International

VAR will ruin the game

2017-06-25 06:03
Timothy Molobi.

Johannesburg - Everyone loves controversy. We love arguing about what wasn’t or could have been. Don’t we?

Hardly a few weeks after its introduction, I have already seen enough of the video assistant referee (VAR) system.

I say keep your technology away from our beautiful game.

Match officials

Honestly speaking, this system is ruining the beauty of the game. I am all for technology in some instances, particularly goal-line technology and in cases of mistaken identity, but I am not a fan of how this system works.

With the VAR in place, players will now score and postpone celebrations in fear that a goal may not count.

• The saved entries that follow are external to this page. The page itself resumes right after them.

/-! Tiles, cores and contexts. -/

/-- A device tile. -/
def State.tile (s : State) (n : Nat) : Tile := (aget s.tiles n).getD Tile.reset
/-- Replaces a device tile. -/
def State.setTile (s : State) (n : Nat) (t : Tile) : State := { s with tiles := aset s.tiles n t }
/-- A core of a tile. -/
def Tile.core (t : Tile) (n : Nat) : Core := (aget t.cores n).getD Core.reset
/-- Replaces a core of a tile. -/
def Tile.setCore (t : Tile) (n : Nat) (c : Core) : Tile := { t with cores := aset t.cores n c }
/-- A context of a core. -/
def Core.ctx (c : Core) (n : Nat) : Ctx := (aget c.ctxs n).getD Ctx.reset
/-- Replaces a context of a core. -/
def Core.setCtx (c : Core) (n : Nat) (x : Ctx) : Core := { c with ctxs := aset c.ctxs n x }
/-- A core of the part. -/
def State.core (s : State) (t c : Nat) : Core := (s.tile t).core c
/-- Replaces a core of the part. -/
def State.setCore (s : State) (t c : Nat) (k : Core) : State := s.setTile t ((s.tile t).setCore c k)
/-- A context of the part. -/
def State.ctx (s : State) (i : CtxId) : Ctx := (s.core i.tile i.core).ctx i.ctx
/-- Replaces a context of the part. -/
def State.setCtx (s : State) (i : CtxId) (x : Ctx) : State :=
  s.setCore i.tile i.core ((s.core i.tile i.core).setCtx i.ctx x)
/-- The context that executes. -/
def State.me (s : State) : Ctx := s.ctx s.cur
/-- Replaces the context that executes. -/
def State.setMe (s : State) (x : Ctx) : State := s.setCtx s.cur x
/-- The tile of the context that executes. -/
def State.myTile (s : State) : Tile := s.tile s.cur.tile
/-- The core of the context that executes. -/
def State.myCore (s : State) : Core := s.core s.cur.tile s.cur.core
/-- A slot of the slot table. -/
def State.slot (s : State) (n : Nat) : Slot := (aget s.slots n).getD Slot.reset
/-- Replaces a slot. -/
def State.setSlot (s : State) (n : Nat) (j : Slot) : State := { s with slots := aset s.slots n j }
/-- The slot of the executing context's job. -/
def State.mySlot (s : State) : Slot := s.slot s.me.slot
/-- The key under which a core keeps a job tile's registers and counts: of a folded job each job tile has its own
(R361). -/
def jobKey (slot jt : Nat) : Nat := slot + 64 * jt
/-- What a core keeps for a job tile (R219). -/
def Core.job (c : Core) (key : Nat) : JobCore := (aget c.jobs key).getD JobCore.reset
/-- Replaces what a core keeps for a job tile. -/
def Core.setJob (c : Core) (key : Nat) (j : JobCore) : Core := { c with jobs := aset c.jobs key j }
/-- What the executing core keeps for the executing job. -/
def State.myJob (s : State) : JobCore := s.myCore.job (jobKey s.me.slot s.me.jtile)
/-- Replaces what the executing core keeps for the executing job. -/
def State.setMyJob (s : State) (j : JobCore) : State :=
  s.setCore s.cur.tile s.cur.core (s.myCore.setJob (jobKey s.me.slot s.me.jtile) j)
/-- A memory home. -/
def State.home (s : State) (n : Nat) : Home := (aget s.homes n).getD Home.reset
/-- Replaces a memory home. -/
def State.setHome (s : State) (n : Nat) (h : Home) : State := { s with homes := aset s.homes n h }

/-- A free value: a value the spec leaves open, different at each draw (notes/assumptions/10.md). -/
def State.draw (s : State) : BitVec 64 × State := (Config.freeWord s.pick, { s with pick := s.pick + 1 })

/-- The count of WSTIME: ticks of 1.6 GHz since reset (R332). -/
def State.wstime (s : State) : Nat := s.ticks / 720720

/-- Whether the part serves the host now. -/
def State.up (s : State) : Bool := s.mg.powered && !s.mg.inReset && !s.mg.tripped

/-! The bind record (R357). -/

/-- A field of the bind record. -/
def Slot.fld (j : Slot) (w : Fin 8) (lo n : Nat) : Nat := bits (j.bind[w]).toNat lo n
/-- ASID. -/
def Slot.asid (j : Slot) : Nat := j.fld 0 0 16
/-- Job identifier. -/
def Slot.jobId (j : Slot) : Nat := j.fld 0 16 16
/-- Priority class. -/
def Slot.cls (j : Slot) : Nat := j.fld 0 32 2
/-- Matrix queue weight. -/
def Slot.weight (j : Slot) : Nat := j.fld 0 34 4
/-- DETERMINISTIC. -/
def Slot.det (j : Slot) : Bool := j.fld 0 38 1 == 1
/-- PREEMPTIBLE. -/
def Slot.pre (j : Slot) : Bool := j.fld 0 39 1 == 1
/-- Class-0 overlay. -/
def Slot.ovl (j : Slot) : Bool := j.fld 0 40 1 == 1
/-- Record valid: the slot holds a bind. -/
def Slot.bound (j : Slot) : Bool := j.fld 0 41 1 == 1
/-- Shape extent X. -/
def Slot.sx (j : Slot) : Nat := j.fld 1 0 4
/-- Shape extent Y. -/
def Slot.sy (j : Slot) : Nat := j.fld 1 4 4
/-- Shape extent Z. -/
def Slot.sz (j : Slot) : Nat := j.fld 1 8 5
/-- Box extent BX. -/
def Slot.bx (j : Slot) : Nat := j.fld 1 32 4
/-- Box extent BY. -/
def Slot.by_ (j : Slot) : Nat := j.fld 1 36 4
/-- Box extent BZ. -/
def Slot.bz (j : Slot) : Nat := j.fld 1 40 5
/-- Fold quantum in microseconds. -/
def Slot.qnt (j : Slot) : Nat := j.fld 1 48 16
/-- Address of the level-1 page table. -/
def Slot.root (j : Slot) : Nat := j.fld 2 16 24 * 65536
/-- Length of the code region in pages. -/
def Slot.clen (j : Slot) : Nat := j.fld 2 48 16
/-- JobSeed. -/
def Slot.seed (j : Slot) : Word := j.bind[3]
/-- Address of the code region. -/
def Slot.code (j : Slot) : Word := j.bind[6]
/-- Address of the phase counter; the job counter is 16 bytes on. -/
def Slot.lvlc (j : Slot) : Word := j.bind[7]
/-- Whether the job is folded: its box differs from its shape (R361). -/
def Slot.folded (j : Slot) : Bool := j.bx != j.sx || j.by_ != j.sy || j.bz != j.sz

/-- Coordinates of a logical tile number (R9). -/
def tileX (n : Nat) : Nat := n % 8
/-- The y coordinate. -/
def tileY (n : Nat) : Nat := n / 8 % 8
/-- The z coordinate. -/
def tileZ (n : Nat) : Nat := n / 64
/-- The tile number of coordinates (R9). -/
def tileNum (x y z : Nat) : Nat := x + 8 * y + 64 * z

/-- Whether a logical tile number names a tile of the job (R10). -/
def Slot.inShape (j : Slot) (n : Nat) : Bool :=
  decide (n < 1536) && decide (tileX n < j.sx) && decide (tileY n < j.sy) && decide (tileZ n < j.sz)

/-- The device tile of a job tile (R361). -/
def Slot.devTile (j : Slot) (n : Nat) : Nat :=
  tileNum ((j.fld 1 16 3 + tileX n % j.bx) % 8) ((j.fld 1 20 3 + tileY n % j.by_) % 8)
    ((j.fld 1 24 5 + tileZ n % j.bz) % 24)

/-- The job tiles of a shape, in increasing number. -/
def Slot.jobTiles (j : Slot) : List Nat := (List.range 1536).filter (fun n => j.inShape n)

/-- The device tiles of the box (R357). -/
def Slot.box (j : Slot) : List Nat :=
  (List.range j.bz).flatMap fun k => (List.range j.by_).flatMap fun jj => (List.range j.bx).map fun i =>
    tileNum ((j.fld 1 16 3 + i) % 8) ((j.fld 1 20 3 + jj) % 8) ((j.fld 1 24 5 + k) % 24)
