/-- Issues a copy command once the context's earlier accesses have performed; a program's command waits for them itself
(R210, R260, R272). -/
def State.issueCopy (s : State) (d : SDst) (cmd : CopyCmd) : Except Stop State := do
  ready (s.myCore.copyRoom && (s.inProg || s.drained))
  let (seen, s) := s.issues
  let j := s.myJob
  let n := j.copyIssued + 1
  let s1 := s.setMyJob { j with copyIssued := n }
  let k := s1.myCore
  let after := match s.inProg, s.me.prog with
    | true, some p => p.after
    | _, _ => 0
  let r : CopyRun := ⟨n, s.me.slot, s.cur.ctx, s.inProg, s.me.launch, false, 0, none, [], false, false, [], seen, [], after, cmd⟩
  (s1.setCore s.cur.tile s.cur.core { k with copies := k.copies ++ [r] }).writeS d (BitVec.ofNat 64 n)

/-- Whether the executing activation belongs to a phase-boundary launch (R356). -/
def State.inBoundary (s : State) : Bool :=
  match s.me.launch with
  | none => false
  | some n => s.mySlot.launches.any (fun l => l.serial == n && l.phb)

/-- The tensor checks of `cpy`, item 1 of R273. -/
def State.cpyEntries (s : State) (tr o d4 : Bool) (sid did : BitVec 8) (so d n : List Nat) (c : Word) :
    Except Stop (Tensor × Tensor) := do
  let kinds (k : TKind) : Bool := k == .plain || k == .ring || k == .weights
  let (sv, _) ← s.entry sid.toNat kinds
  let (dv, _) ← s.entry did.toNat kinds
  let ty := tTy sv
  let per := perWord ty
  need (tf sv 0 8 4 == tf dv 0 8 4 && !((tr || o) && isPacked ty) && !(o && ty == .fp .f64)
    && (d4 || c.toNat / 2 ^ 32 == 0)
    && (!isPacked ty || (co so 0 % per == 0 && co d 0 % per == 0 && co n 0 % per == 0))) .tensor (sid.setWidth 64)
  .ok (sv, dv)

/-- The bytes of places. -/
def placeBytes (ps : List Place) : List Nat := ps.flatMap (fun p => span (BitVec.ofNat 64 p.addr) p.n)

/-- The checks of one element (R273 item 5): `ws` is whether its bytes may lie in region 6. -/
def State.placeChecks (s : State) (ws : Bool) (p : Place) : Except Stop Unit := do
  let l := span (BitVec.ofNat 64 p.addr) p.n
  s.engineChecks l
  checkAll l (fun v => regionOf v != 6 || ws) .wsWrite

/-- `cpy` (R273, R274). -/
def execCpy (g : Guard) (tr o d4 : Bool) (sid did : BitVec 8) (mcax : BitVec 2) (mcmap : BitVec 24) (d : SDst)
    (a b c : SSrc) (s : State) : Host.Outcome State Fault Refusal :=
  runInstr g 16 s (fun s => do
    s.dstReady d
    let (x, s1) ← s.readS a
    let (y, s2) ← s1.readS b
    let (z, s3) ← s2.readS c
    let four (w : Word) : List Nat := (List.range 4).map (fun i => bits w.toNat (16 * i) 16)
    let so := if d4 then four x else [bits x.toNat 0 32, bits x.toNat 32 32, 0, 0]
    let dO := if d4 then four y else [bits y.toNat 0 32, bits y.toNat 32 32, 0, 0]
    let n := if d4 then four z else [bits z.toNat 0 16, bits z.toNat 16 16, 1, 1]
    let (sv, dv) ← s3.cpyEntries tr o d4 sid did so dO n z
    let j := s3.mySlot
    let jt := s3.me.jtile
    let origin : Word := match placeOf dv dv jt dO with
      | some p => BitVec.ofNat 64 p.addr
      | none => 0
    need (mcax == 0 || tHome dv == 0) .tensor (did.setWidth 64)
    need (tHome dv != 2 || s3.inBoundary) .wsWrite origin
    let lim := if mcax = 1 then j.sx else if mcax = 2 then j.sy else j.sz
    need ((mapBits mcmap).all (fun p => decide (p < lim))) .addr origin
    let moves := (List.range (boxCount n)).map (boxMove jt tr o sv dv so dO n mcax.toNat mcmap)
    (moves.filterMap (fun m => m.src)).forM (s3.placeChecks true)
    (moves.flatMap (fun m => m.dsts)).forM (s3.placeChecks (tHome dv == 2))
    s3.issueCopy d (.box tr o sv dv did.toNat so dO n mcax.toNat mcmap))

/-- `cpyk` (R276). -/
def execCpyk (g : Guard) (d : SDst) (a b c : SSrc) (s : State) : Host.Outcome State Fault Refusal :=
  runInstr g 16 s (fun s => do
    s.dstReady d
    let (src, s1) ← s.readS a
    let (len, s2) ← s1.readS b
    let (dst, s3) ← s2.readS c
    let rk := s3.me.csr.rake
    need (rakeOk rk len dst) .addr dst
    need (step1 src.toNat && decide (regionOf src.toNat < 4)) .addr src
    need (step1 dst.toNat && regionOf dst.toNat == 7) .addr dst
    s3.engineChecks (rangeUnits src len.toNat)
    let bs := 2 ^ rakeLb rk
    s3.engineChecks ((List.range ((len.toNat + bs - 1) / bs)).flatMap (fun i =>
      rangeUnits (BitVec.ofNat 64 (rakeByte dst rk (i * bs))) (Nat.min bs (len.toNat - i * bs))))
    s3.issueCopy d (.rake src dst len rk))

/-- `cfill` (R277). -/
def execCfill (g : Guard) (d : SDst) (a b c : SSrc) (s : State) : Host.Outcome State Fault Refusal :=
  runInstr g 16 s (fun s => do
    s.dstReady d
    let (ea, s1) ← s.readS a
    let (len, s2) ← s1.readS b
    let (pat, s3) ← s2.readS c
    need (decide (len.toNat ≤ 2 ^ 32)) .addr ea
    let l := rangeUnits ea len.toNat
    checkAll l step1 .addr
    checkAll l (stepW true) .wsWrite
    s3.engineChecks l
    s3.issueCopy d (.fill ea len pat))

Imagine waiting two minutes to celebrate, or having your celebrations cut short? One of the worst aspects of the VAR is that, instead of players celebrating after goals, there will be an element of confusion as they all watch the match officials, waiting for confirmation.

It is an easy way out of controversial decisions for match officials and allows them to stay in the clear.

Imagine football without offside or hand goals. This invention will turn professional soccer into a joke.

I’ll now be sticking to my Sunday league because what makes football even more interesting are those controversial decisions that spark debates long after matches have ended. Football lovers always debate game-changing decisions long after the final whistle has been blown. This makes football an enjoyable game of opinion.

Flow of the game

Growing up, we used to contest goals by drawing lines on the ground, trying to drive a point home to referees. Mondays were post-match debate days at school, where talk was dominated by conversations about those controversial decisions.

Where would the game of billions be if it were not for Diego Maradona’s “hand of God” goal in 1986, which is still a talking point?

This technology, which so far is not even conclusive, might have been in use for a long time in sports such as tennis, cricket, rugby and basketball, but football can do without it. It only adds confusion to the game and takes away its spontaneity.

My biggest gripe is the VAR’s excessive interference – it reviews too many incidents. Disrupting the flow of the game isn’t in anyone’s interests.

Football has long been an up-tempo, non-stop sport – and anything that breaks up the flow of the game results in bitter frustration for supporters.

Bring back our football as we know it and keep your technology in rugby, tennis and cricket.